All the kid processes die and MCP tries to bring them up but they die
again. This goes on until the downstream comes back up.  (please see ERROR
1 below)

I have tried to deactivate the sync, before I shutdown the downstream but
it doesnt seem to help. Next i tried to remove the sync before I shut the
downstream and add it back after I bring it back up.
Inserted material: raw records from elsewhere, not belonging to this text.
-- ==== Sys2Proof/Machine/Step.lean ====
section
/-! DEFINITION. One step of the block: the command at the front of the queue takes its effect. An empty queue leaves
the block as it is (log entry 3). -/

namespace Sys2Proof.Machine

/-- Take the command at the front of the queue and execute it on the state with the queue's rest. -/
def step (s : State) : Host.Outcome State Fault Refusal :=
  match s.pending with
  | [] => .next s
  | c :: rest => exec c { s with pending := rest }

/-- The state with the command that a table word spells put at the front of the queue; unchanged where the word spells
none. -/
def State.withFetchWord (s : State) (nbits w : Nat) : State :=
  match Sys2Proof.decodeTableWord nbits w with
  | some c => { s with pending := c :: s.pending }
  | none => s

end Sys2Proof.Machine
end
This was ok with
bucardo in that the remaining kids were doing ok but when I added the sync
back and reloaded, kicked etc, the sync is broken now. Bucardo says it
cannot kick an inactive sync but the sync shows its active.(please see
ERROR 2 below). Please help.

*ERROR 1*

TERSE (15087) [Wed Mar 12 18:27:23 2014] MCP Connecting to database
"pdx_rptcom01_db" (target)
WARN (15087) [Wed Mar 12 18:27:23 2014] MCP Warning: Killed (line 44): DBI
connect('dbname=reporting;host=pdxqarptcom01.iovationnp.com','bucardo',...)
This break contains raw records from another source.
/-- R255, R258, R259, R261: a table load that passes its checks, its entries being here, fills the shadow bank with the new
epoch, leaves the live bank in force and completes with STATUS 0; where it overwrites a RETIRED epoch, the batch commands
that bound it are marked to end at the next stitch boundary; HOLD sets the layer's hold. A bias load puts its values into
the shadow bank and waits for its writes. R48, R94, R261, R262: a weight-write release of a held layer is answered and
takes effect at the boundary; a release of a layer not held is answered and counted. The hold clears once its release has
taken effect: the wake signature then replaces that of the layer in both banks, and no other entry and no other hold
changes. -/
def Obligations.TableLoadsComplete : Prop :=
  (∀ (s : State) (g : Nat) (d : Bytes), s.gPart g < 8 → (s.part (s.gPart g)).tables.length = 4 →
      let p := s.gPart g
      let loads (t : State) (k : Nat) : Prop := completed s t g d 0 0 ∧ (t.tab p k).sh = 1
        ∧ (t.tab p k).shadow.epoch = fld d 24 4 ∧ (t.tab p k).live = (s.tab p k).live
        ∧ (∀ b c, b < 64 → s.gValid b = true → s.gPart b = p → s.gBatch b = true → (s.group b).cur = some c →
          (s.tab p k).sh = 2 → c.epochs.getD k 0 = (s.tab p k).shadow.epoch → (t.group b).cur = some { c with cut := true })
      (∀ k es, k < 3 → taken s g d 3 (loadReads g k ([64, 8, 32].getD k 0)) → fld d 16 1 = k → s.loadFault p k d = 0 →
          (k = 0 → buildLayers (s.begin g 1 d) p d = .inl es → answers (.tableLoadLayer g) s (fun t =>
              loads t 0 ∧ (t.tab p 0).shadow.entries = es))
            ∧ (k = 1 → buildMaps (s.begin g 1 d) p d = .inl es → answers (.tableLoadPlacement g) s (fun t =>
              loads t 1 ∧ (t.tab p 1).shadow.entries = es))
            ∧ (k = 2 → buildProfs (s.begin g 1 d) p d = .inl es → answers (.tableLoadProfile g) s (fun t =>
              loads t 2 ∧ (t.tab p 2).shadow.entries = es)))
        ∧ (∀ b, taken s g d 3 (biasReads g) → fld d 16 1 = 3 → s.loadFault p 3 d = 0 → s.biasU = 0 →
          fld d 22 2 < s.pLayers p → s.loadBytes p 4 d = some b → allFinite b = true →
          fld d 18 2 + fld d 20 2 ≤ maxNat ((s.entryBanks p 0).map (fun es => leExperts (entAt es (fld d 22 2)))) →
          answers (.tableLoadBias g) s (fun t => (t.tab p 3).sh = 1 ∧ (t.tab p 3).shadow.epoch = fld d 24 4
            ∧ (t.tab p 3).live = (s.tab p 3).live ∧ (t.group g).cur.map (·.phase) = some 3
            ∧ t.rd (s.biasBank p (1 - (s.tab p 3).live.ix) + 16384 * fld d 22 2 + 4 * fld d 18 2) b.length = b))
        ∧ (taken s g d 3 noReads → fld d 16 1 = 4 → rsv d 28 4 = true → rsv d 48 16 = true → fld d 17 1 = 0 →
          fld d 18 2 = 0 → fld d 20 2 = 0 → fld d 24 4 = 0 → fld d 32 8 = 0 → fld d 22 2 < s.pLayers p →
          s.layerHeld p (fld d 22 2) = false → s.batchOn p (fld d 22 2) = false →
          answers (.tableLoadHold g) s (fun t => completed s t g d 0 0
            ∧ (t.part p).holds = (s.part p).holds ++ [(fld d 22 2, fld d 40 8, false, false)])))
    ∧ (∀ (s : State) (r : SeamReq), s.sound → s.running = true → r.slot < 8 → s.pValid r.slot = true →
      s.stopped r.slot = false → fld r.data 2 6 = 0 →
      (s.layerHeld r.slot (fld r.data 0 2) = true → answers (.weightWriteRelease r) s (fun t =>
          (∀ h ∈ (t.part r.slot).holds, h.1 = fld r.data 0 2 → h.2.2.1 = true)
            ∧ t.layerHeld r.slot (fld r.data 0 2) = true ∧ t.regs = s.regs ∧ t.mem = (s.hostWrites r.host).mem
            ∧ replied s t r 0))
        ∧ (s.layerHeld r.slot (fld r.data 0 2) = false → s.powered (rSEL_CNT r.slot 9) = true →
          answers (.weightWriteRelease r) s (fun t => t.parts = s.parts
            ∧ t.reg (rSEL_CNT r.slot 9) = satAdd (s.reg (rSEL_CNT r.slot 9)) 1 ∧ replied s t r 0)))
    ∧ (∀ (s : State) (p : Nat), (s.registerInputs.part p).holds
      = (s.part p).holds.map (fun h => (h.1, h.2.1, h.2.2.1, h.2.2.2 || h.2.2.1)))
    ∧ (∀ (s : State) (p l : Nat) (h : Nat × Nat × Bool × Bool), s.sound → p < 8 → (s.part p).tables.length = 4 →
      (s.part p).holds.find? (fun h => h.1 == l && h.2.2.2) = some h →
      let signed (i : Nat) (e : Bytes) : Bytes := if i ≠ l ∨ e = [] then e else patch e 40 (toLE 8 h.2.1)
      answers (.holdClear p l) s (fun t => t.mem = s.mem ∧ t.regs = s.regs ∧ t.groups = s.groups
        ∧ (∀ k, t.layerHeld p k = if k = l then false else s.layerHeld p k)
        ∧ (∀ i, (t.tab p 0).live.entries.getD i [] = signed i ((s.tab p 0).live.entries.getD i []))
        ∧ (∀ i, (t.tab p 0).shadow.entries.getD i [] = signed i ((s.tab p 0).shadow.entries.getD i []))))

/-- R115, R136: a STEP with the next step number at the HEAD of an UP partition without a step and without a teardown under
way becomes its step, its segments checked, and stays at HEAD; a wrong number tears the partition down; on a PARKED
partition it wakes it (R146); one with a reserved bit in the common header is refused with FAULT 2 (R132). -/
def Obligations.StepCommandCompletes : Prop :=
  (∀ (s : State) (g : Nat) (d : Bytes), taken s g d 1 (stepReads g) → s.gPart g < 8 →
      (s.segList (s.gPart g) d).any (fun b => s.ctxUnderTest (fld b 0 2)) = false →
      let p := s.gPart g
      ((s.part p).state = 1 → (s.part p).step = none → (s.part p).stopping = false →
          (s.part p).anyNo = true ∨ (s.part p).lastNo.map (fun n => (n + 1) % 2 ^ 64) = some (fld d 16 8) →
          answers (.step g) s (fun t => (t.part p).step = some (s.newStep g d) ∧ (t.group g).head = (s.group g).head
            ∧ (t.group g).cur.map (fun c => (c.phase, c.seq, c.desc)) = some (2, fld d 4 4, d) ∧ t.mem = s.mem))
        ∧ ((s.part p).state = 1 → (s.part p).step = none → (s.part p).stopping = false → (s.part p).anyNo = false →
          s.pValid p = true → (s.part p).lastNo.map (fun n => (n + 1) % 2 ^ 64) ≠ some (fld d 16 8) →
          answers (.step g) s (fun t => (t.part p).state = 4 ∧ (t.part p).fault = 9 ∧ (t.part p).step = none))
        ∧ ((s.part p).state = 2 → s.power.wakeq ≠ [] → answers (.step g) s (fun t => (t.part p).state = 3
            ∧ t.power.wakeq = s.power.wakeq ++ [p] ∧ (t.group g).head = (s.group g).head ∧ t.mem = s.mem)))
    ∧ (∀ (s : State) (g : Nat) (d : Bytes), s.sound → s.ready g = true → s.headDesc g = some d → s.headFault g d = 0 →
      fld d 0 1 = 1 → s.gBatch g = false → headRsv d = false → fetched s g d (stepReads g) → answers (.step g) s (fun t =>
        (t.group g).cur = none ∧ (t.group g).lastSeq = some (fld d 4 4) ∧ t.parts = s.parts
          ∧ (t.group g).head = ((s.group g).head + 1) % 2 ^ 32
          ∧ ∀ a, s.tr (s.gPart g) (fld d 8 8) 32 4 = some a → t.rd a 8 = toLE 4 (fld d 4 4) ++ [4, 2] ++ toLE 2 0))

/-- R146: PARK of a partition that is UP or PARKED waits at HEAD; once nothing of the partition runs its array domains go
off and the command completes. R208: a layer of the wake check that was scored with its signature gives way to the next
one; one with another signature is checked once more, and then tears the partition down with SIGNATURE (11). The partition
comes UP once every layer has passed, not before. -/
def Obligations.ParkAndWakeComplete : Prop :=
  (∀ (s : State) (g : Nat) (d : Bytes), taken s g d 4 noReads → rsv d 16 48 = true → (s.part (s.gPart g)).state ≠ 3 →
      answers (.park g) s (fun t => (t.group g).cur.map (fun c => (c.phase, c.seq)) = some (0, fld d 4 4)
        ∧ (t.group g).head = (s.group g).head ∧ t.parts = s.parts ∧ t.mem = s.mem ∧ t.regs = s.regs))
    ∧ (∀ (s : State) (p : Nat) (c : Cmd), s.sound → p < 8 → s.stepGroup p < 64 → s.gPart (s.stepGroup p) = p →
      (s.group (s.stepGroup p)).cur = some c → c.phase = 0 → (s.part p).state = 1 ∨ (s.part p).state = 2 →
      s.parkClear p = true → answers (.parkComplete p) s (fun t => (t.part p).state = 2
        ∧ (t.group (s.stepGroup p)).cur = none ∧ (t.group (s.stepGroup p)).lastSeq = some c.seq
        ∧ (∀ a, a < 32 → bit (s.pCores p) (a / 4) = true → bit t.power.domOn a = false)))
    ∧ (∀ (s : State) (p : Nat), s.sound → p < 8 → s.running = true → (s.part p).state = 3 → (s.part p).wakeTry ≠ 0 →
      (s.pLayers p ≤ (s.part p).wakeLayer → answers (.wakeCheckDone p (s.pLayers p)) s (fun t =>
          (t.part p).state = 1 ∧ t.mem = s.mem ∧ t.regs = s.regs ∧ t.groups = s.groups))
        ∧ ((s.part p).wakeLayer < s.pLayers p → ∀ n, answers (.wakeCheckDone p n) s (fun t => t = s)))
    ∧ (∀ (s : State) (p : Nat) (j : Job), s.sound → p < 8 → (s.part p).state = 3 →
      let seen := wakeSig j.pr j.e (j.pass.toks.headD (onesTok 0 0))
      (seen = fld j.e 40 8 → ((s.endWakeLayer p j).part p).wakeLayer = j.pass.layer + 1
          ∧ ((s.endWakeLayer p j).part p).state = 3)
        ∧ (seen ≠ fld j.e 40 8 → (s.part p).wakeTry = 1 → ((s.endWakeLayer p j).part p).wakeTry = 2
          ∧ ((s.endWakeLayer p j).part p).wakeLayer = j.pass.layer ∧ ((s.endWakeLayer p j).part p).state = 3)
        ∧ (seen ≠ fld j.e 40 8 → (s.part p).wakeTry ≠ 1 → s.pValid p = true →
          ((s.endWakeLayer p j).part p).state = 4 ∧ ((s.endWakeLayer p j).part p).fault = 11))

/-- R151, R152, R384, R410: a restart brings a torn-down partition UP, its ledger number starting again at 0 and its records
requested again; they are held once their last beat is here, and records that fail their check tear the partition down. A
teardown without a step ends with the partition's cells freed and, where no restart came first, its array domains off
(R428). Without the RESTART bit, or in another state, nothing happens. -/
def Obligations.RestartCompletes : Prop :=
  (∀ (s : State) (p : Nat) (v : Word), s.sound → s.boot.rstLow = false → p < 8 →
      s.powered (0x30020 + 4 * p) = true → bit v.toNat 0 = true → (s.part p).state = 4 → s.units.memRet = 0 →
      s.isDead s.member = false → (s.part p).step = none → (s.tr p (255 * 2 ^ 56 + 128) 128 2).isSome = true →
      answers (.partRestart p v) s (fun t => (t.part p).state = 1 ∧ t.reading (.record p) = true ∧ (t.part p).jrnRec = []
        ∧ (t.part p).ledNext = 0 ∧ (t.part p).anyNo = true ∧ t.mgtErr = false ∧ t.mem = s.mem ∧ t.regs = s.regs
        ∧ (∀ q, q ≠ p → t.part q = s.part q)))
    ∧ (∀ (s : State) (n i gv p : Nat) (r : ReadReq), s.sound → p < 8 → s.frontRead n = some (i, r) → r.obj = .record p →
      s.sealStall r = false → r.left ≤ validGranules gv →
      ({ s with memp := { s.memp with reads := s.memp.reads.eraseIdx i } } : State).reading (.record p) = false →
      s.stopped p = false → (s.part p).jrnRec = [] →
      (∀ j l, s.readRecords p = some (j, l) → answers (.memReadBeat n ⟨gv, false⟩) s (fun t =>
          t.part p = { s.part p with jrnRec := j, ledRec := l } ∧ t.mem = s.mem ∧ t.regs = s.regs))
        ∧ (s.readRecords p = none → s.pValid p = true → answers (.memReadBeat n ⟨gv, false⟩) s (fun t =>
          (t.part p).state = 4 ∧ (t.part p).fault = 8)))
    ∧ (∀ (s : State) (p : Nat) (v : Word), s.boot.rstLow = false → p < 8 → s.powered (0x30020 + 4 * p) = true →
      bit v.toNat 0 = false ∨ (s.part p).state ≠ 4 → answers (.partRestart p v) s (fun t =>
        t = { s with mgtData := 0, mgtErr := false }))
    ∧ (∀ (s : State) (p : Nat), s.sound → p < 8 → (s.part p).stopping = true → s.tabs = [] → s.writesOf p = false →
      (s.part p).step = none → answers (.teardownFinish p) s (fun t => (t.part p).stopping = false
        ∧ (t.part p).state = (s.part p).state ∧ t.mem = s.mem
        ∧ (∀ c ∈ t.hamper.chains, c.owner ≠ ownerOf (s.sect 5) p)
        ∧ ((s.part p).state = 4 → ∀ a, a < 32 → bit (s.pCores p) (a / 4) = true → bit t.power.domOn a = false)))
failed: could not connect to server: Connection refused
Is the server running on host "pdxqarptcom01.iovationnp.com" (10.4.32.124)
and accepting
TCP/IP connections on port 5432? at /usr/share/perl5/vendor_perl/Bucardo.pm
line 5082
TERSE (15087) [Wed Mar 12 18:27:23 2014] MCP Database problem, will respawn
after a short sleep: 15
TERSE (15087) [Wed Mar 12 18:27:25 2014] MCP End of cleanup_mcp. Sys time:
Wed Mar 12 11:27:25 2014. Database time: 2014-03-12 18:27:25.291993+00
TERSE (15087) [Wed Mar 12 18:27:25 2014] MCP Sleep time: 15
TERSE (15087) [Wed Mar 12 18:27:40 2014] MCP Respawn attempt:
/usr/sbin/bucardo  start 'Attempting automatic respawn after MCP death'
WARN (15107) [Wed Mar 12 18:27:40 2014] MCP Starting Bucardo version 4.99.10
WARN (15107) [Wed Mar 12 18:27:40 2014] MCP Log level: terse
WARN (15108) [Wed Mar 12 18:27:40 2014] MCP Master DB Local epoch:
1394648860.58464  DB epoch: 1394648860.58469
WARN (15108) [Wed Mar 12 18:27:40 2014] MCP Master DB Local time: Wed Mar
12 11:27:40 2014  DB time: 2014-03-12 18:27:40.584692+00
WARN (15108) [Wed Mar 12 18:27:40 2014] MCP Master DB Local timezone: PDT
(-0700)  DB timezone: UTC
WARN (15108) [Wed Mar 12 18:27:40 2014] MCP Master DB Postgres version:
90207
WARN (15108) [Wed Mar 12 18:27:40 2014] MCP Master DB Database port: 5432
WARN (15108) [Wed Mar 12 18:27:40 2014] MCP PID: 15108
WARN (15108) [Wed Mar 12 18:27:40 2014] MCP Postgres backend PID: 15109
WARN (15108) [Wed Mar 12 18:27:40 2014] MCP Postgres library version: 80412
WARN (15108) [Wed Mar 12 18:27:40 2014] MCP bucardo: /usr/sbin/bucardo
WARN (15108) [Wed Mar 12 18:27:40 2014] MCP Bucardo.pm:
/usr/share/perl5/vendor_perl/Bucardo.pm
WARN (15108) [Wed Mar 12 18:27:40 2014] MCP OS: linux  Perl: /usr/bin/perl
5.10.1
WARN (15108) [Wed Mar 12 18:27:40 2014] MCP DBI version: 1.609  DBD::Pg
version: 2.15.1 (21501) DBIx::Safe version: 1.2.5
TERSE (15108) [Wed Mar 12 18:27:40 2014] MCP Bucardo object:
 batch               => '0'
 bcverbose           => '1'
 created             => 'Wed Mar 12 11:27:40 2014'
 dbdpgversion        => '21501'
 dbhlist             => 'HASH(0x24c2598)'
 dbname              => 'bucardo'
 dbpass              => '<not shown>'
 dbuser              => 'bucardo'
 dryrun              => '0'
 exit_on_nosync      => '0'
 extraname           => ''
 listening           => 'HASH(0x211f868)'
 logclean            => '0'
 logcodes            => [sub { "DUMMY" }]
 logdest             => ['/var/log/bucardo']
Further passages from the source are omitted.